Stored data
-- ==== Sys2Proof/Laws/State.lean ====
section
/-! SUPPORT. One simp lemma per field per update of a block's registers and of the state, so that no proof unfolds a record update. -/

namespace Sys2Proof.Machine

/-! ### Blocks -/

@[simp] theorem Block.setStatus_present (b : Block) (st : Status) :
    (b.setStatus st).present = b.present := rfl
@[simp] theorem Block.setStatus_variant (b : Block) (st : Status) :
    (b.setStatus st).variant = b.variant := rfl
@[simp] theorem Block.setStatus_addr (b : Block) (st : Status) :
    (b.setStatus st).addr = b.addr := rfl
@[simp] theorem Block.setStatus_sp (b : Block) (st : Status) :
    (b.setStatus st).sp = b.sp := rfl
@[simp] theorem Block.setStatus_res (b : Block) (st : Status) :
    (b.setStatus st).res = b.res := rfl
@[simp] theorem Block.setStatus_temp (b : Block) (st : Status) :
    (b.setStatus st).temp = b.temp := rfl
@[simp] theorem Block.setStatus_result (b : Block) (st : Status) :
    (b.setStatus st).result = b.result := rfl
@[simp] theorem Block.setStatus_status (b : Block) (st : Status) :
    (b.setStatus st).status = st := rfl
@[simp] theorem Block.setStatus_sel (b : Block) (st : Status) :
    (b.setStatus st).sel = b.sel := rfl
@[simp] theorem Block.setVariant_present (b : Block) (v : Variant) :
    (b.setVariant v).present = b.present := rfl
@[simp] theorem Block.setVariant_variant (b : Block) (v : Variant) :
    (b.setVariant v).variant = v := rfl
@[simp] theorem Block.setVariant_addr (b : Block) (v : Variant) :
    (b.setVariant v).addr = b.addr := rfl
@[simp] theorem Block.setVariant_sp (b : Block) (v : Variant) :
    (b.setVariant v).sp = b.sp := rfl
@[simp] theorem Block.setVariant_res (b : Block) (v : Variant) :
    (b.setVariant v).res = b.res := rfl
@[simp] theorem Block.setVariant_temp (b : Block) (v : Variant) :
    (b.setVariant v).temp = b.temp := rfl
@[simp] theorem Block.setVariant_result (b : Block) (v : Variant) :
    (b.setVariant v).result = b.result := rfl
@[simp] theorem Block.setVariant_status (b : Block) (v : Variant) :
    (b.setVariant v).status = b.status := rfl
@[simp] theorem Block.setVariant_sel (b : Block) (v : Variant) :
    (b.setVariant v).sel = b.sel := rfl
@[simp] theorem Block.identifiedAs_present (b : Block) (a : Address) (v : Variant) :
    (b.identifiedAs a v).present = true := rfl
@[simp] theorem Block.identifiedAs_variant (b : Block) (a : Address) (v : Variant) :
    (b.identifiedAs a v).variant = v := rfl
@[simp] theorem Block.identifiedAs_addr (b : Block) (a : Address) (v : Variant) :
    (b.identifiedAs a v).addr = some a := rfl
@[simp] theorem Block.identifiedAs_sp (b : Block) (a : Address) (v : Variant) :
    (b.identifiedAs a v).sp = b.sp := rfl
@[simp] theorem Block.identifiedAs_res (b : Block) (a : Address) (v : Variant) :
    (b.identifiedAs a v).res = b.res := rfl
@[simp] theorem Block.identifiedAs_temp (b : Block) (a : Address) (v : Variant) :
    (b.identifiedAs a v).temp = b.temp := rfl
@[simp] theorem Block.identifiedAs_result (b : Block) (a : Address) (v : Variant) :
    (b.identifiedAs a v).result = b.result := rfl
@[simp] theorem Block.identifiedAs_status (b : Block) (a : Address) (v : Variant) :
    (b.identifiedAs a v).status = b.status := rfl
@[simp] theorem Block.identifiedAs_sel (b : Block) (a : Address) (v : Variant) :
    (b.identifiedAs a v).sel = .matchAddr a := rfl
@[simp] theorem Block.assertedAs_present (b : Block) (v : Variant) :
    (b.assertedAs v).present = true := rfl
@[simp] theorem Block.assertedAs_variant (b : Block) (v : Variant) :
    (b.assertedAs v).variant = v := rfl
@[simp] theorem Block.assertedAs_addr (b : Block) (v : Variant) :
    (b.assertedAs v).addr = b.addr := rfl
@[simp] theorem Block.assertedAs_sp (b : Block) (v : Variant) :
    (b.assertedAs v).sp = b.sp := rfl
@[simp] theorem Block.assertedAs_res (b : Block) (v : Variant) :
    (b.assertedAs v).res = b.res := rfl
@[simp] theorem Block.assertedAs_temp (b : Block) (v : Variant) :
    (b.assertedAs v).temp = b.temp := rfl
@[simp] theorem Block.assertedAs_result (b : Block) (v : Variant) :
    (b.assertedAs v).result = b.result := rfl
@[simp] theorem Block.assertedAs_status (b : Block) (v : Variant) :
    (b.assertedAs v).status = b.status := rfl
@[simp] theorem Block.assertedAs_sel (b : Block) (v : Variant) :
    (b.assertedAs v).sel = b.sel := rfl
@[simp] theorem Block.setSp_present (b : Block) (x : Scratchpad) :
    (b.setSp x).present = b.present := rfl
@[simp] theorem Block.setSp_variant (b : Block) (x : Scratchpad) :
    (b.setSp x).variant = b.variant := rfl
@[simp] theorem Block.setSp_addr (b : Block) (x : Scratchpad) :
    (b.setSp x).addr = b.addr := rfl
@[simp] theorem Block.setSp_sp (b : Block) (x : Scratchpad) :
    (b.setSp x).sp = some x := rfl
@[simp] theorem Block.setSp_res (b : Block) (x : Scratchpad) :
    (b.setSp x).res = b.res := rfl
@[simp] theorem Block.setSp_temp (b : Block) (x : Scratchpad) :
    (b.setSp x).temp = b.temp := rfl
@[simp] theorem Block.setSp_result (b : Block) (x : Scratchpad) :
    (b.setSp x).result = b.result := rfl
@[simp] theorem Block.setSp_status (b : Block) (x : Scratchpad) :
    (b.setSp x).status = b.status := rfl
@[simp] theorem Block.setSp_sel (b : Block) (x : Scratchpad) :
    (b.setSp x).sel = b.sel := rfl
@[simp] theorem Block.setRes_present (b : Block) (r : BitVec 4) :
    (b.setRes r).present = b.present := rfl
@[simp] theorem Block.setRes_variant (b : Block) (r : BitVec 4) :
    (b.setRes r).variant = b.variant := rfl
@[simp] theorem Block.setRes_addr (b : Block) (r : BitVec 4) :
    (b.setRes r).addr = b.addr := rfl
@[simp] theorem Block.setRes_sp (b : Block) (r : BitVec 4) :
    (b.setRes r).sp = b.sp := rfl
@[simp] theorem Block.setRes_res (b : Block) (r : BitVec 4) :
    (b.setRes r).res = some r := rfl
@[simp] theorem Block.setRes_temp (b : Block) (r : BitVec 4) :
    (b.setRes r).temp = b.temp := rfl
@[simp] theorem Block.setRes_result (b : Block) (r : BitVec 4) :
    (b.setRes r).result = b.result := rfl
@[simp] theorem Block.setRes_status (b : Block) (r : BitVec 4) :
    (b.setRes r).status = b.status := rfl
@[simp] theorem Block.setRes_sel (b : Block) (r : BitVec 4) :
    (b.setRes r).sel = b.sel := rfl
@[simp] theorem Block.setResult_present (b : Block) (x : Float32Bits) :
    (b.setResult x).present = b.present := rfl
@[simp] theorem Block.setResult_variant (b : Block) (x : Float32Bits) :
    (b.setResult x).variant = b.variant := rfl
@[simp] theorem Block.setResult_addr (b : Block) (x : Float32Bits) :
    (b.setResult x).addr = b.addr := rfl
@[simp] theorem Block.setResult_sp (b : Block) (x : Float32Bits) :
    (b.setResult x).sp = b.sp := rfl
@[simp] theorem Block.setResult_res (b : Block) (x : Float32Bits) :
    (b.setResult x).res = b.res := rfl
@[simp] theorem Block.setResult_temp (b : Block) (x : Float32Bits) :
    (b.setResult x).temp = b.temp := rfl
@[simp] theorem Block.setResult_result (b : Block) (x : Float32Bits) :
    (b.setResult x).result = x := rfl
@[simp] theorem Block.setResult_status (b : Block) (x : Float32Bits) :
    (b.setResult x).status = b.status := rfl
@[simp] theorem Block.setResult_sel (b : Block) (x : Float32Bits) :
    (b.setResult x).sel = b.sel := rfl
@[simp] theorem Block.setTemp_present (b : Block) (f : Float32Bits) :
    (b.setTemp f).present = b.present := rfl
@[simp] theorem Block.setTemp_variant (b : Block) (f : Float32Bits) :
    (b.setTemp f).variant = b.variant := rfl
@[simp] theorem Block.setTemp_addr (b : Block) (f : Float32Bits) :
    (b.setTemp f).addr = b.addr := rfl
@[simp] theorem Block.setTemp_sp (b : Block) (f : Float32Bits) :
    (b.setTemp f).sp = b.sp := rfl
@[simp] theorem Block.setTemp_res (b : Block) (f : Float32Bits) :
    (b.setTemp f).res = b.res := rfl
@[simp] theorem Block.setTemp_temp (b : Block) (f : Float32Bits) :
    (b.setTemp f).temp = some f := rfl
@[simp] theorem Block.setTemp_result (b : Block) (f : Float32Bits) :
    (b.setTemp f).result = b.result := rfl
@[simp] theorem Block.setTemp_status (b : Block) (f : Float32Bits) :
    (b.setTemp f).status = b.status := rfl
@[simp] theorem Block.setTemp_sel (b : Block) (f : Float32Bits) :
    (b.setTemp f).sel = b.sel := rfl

- Exercise objective: Return nothing but the lines from the top of the records above through the line that has "(b.setStatus st).status = st := rfl". Keep each one exact.

- Written reply:
-- ==== Sys2Proof/Laws/State.lean ====
section
/-! SUPPORT. One simp lemma per field per update of a block's registers and of the state, so that no proof unfolds a record update. -/

namespace Sys2Proof.Machine

/-! ### Blocks -/

@[simp] theorem Block.setStatus_present (b : Block) (st : Status) :
    (b.setStatus st).present = b.present := rfl
@[simp] theorem Block.setStatus_variant (b : Block) (st : Status) :
    (b.setStatus st).variant = b.variant := rfl
@[simp] theorem Block.setStatus_addr (b : Block) (st : Status) :
    (b.setStatus st).addr = b.addr := rfl
@[simp] theorem Block.setStatus_sp (b : Block) (st : Status) :
    (b.setStatus st).sp = b.sp := rfl
@[simp] theorem Block.setStatus_res (b : Block) (st : Status) :
    (b.setStatus st).res = b.res := rfl
@[simp] theorem Block.setStatus_temp (b : Block) (st : Status) :
    (b.setStatus st).temp = b.temp := rfl
@[simp] theorem Block.setStatus_result (b : Block) (st : Status) :
    (b.setStatus st).result = b.result := rfl
@[simp] theorem Block.setStatus_status (b : Block) (st : Status) :
    (b.setStatus st).status = st := rfl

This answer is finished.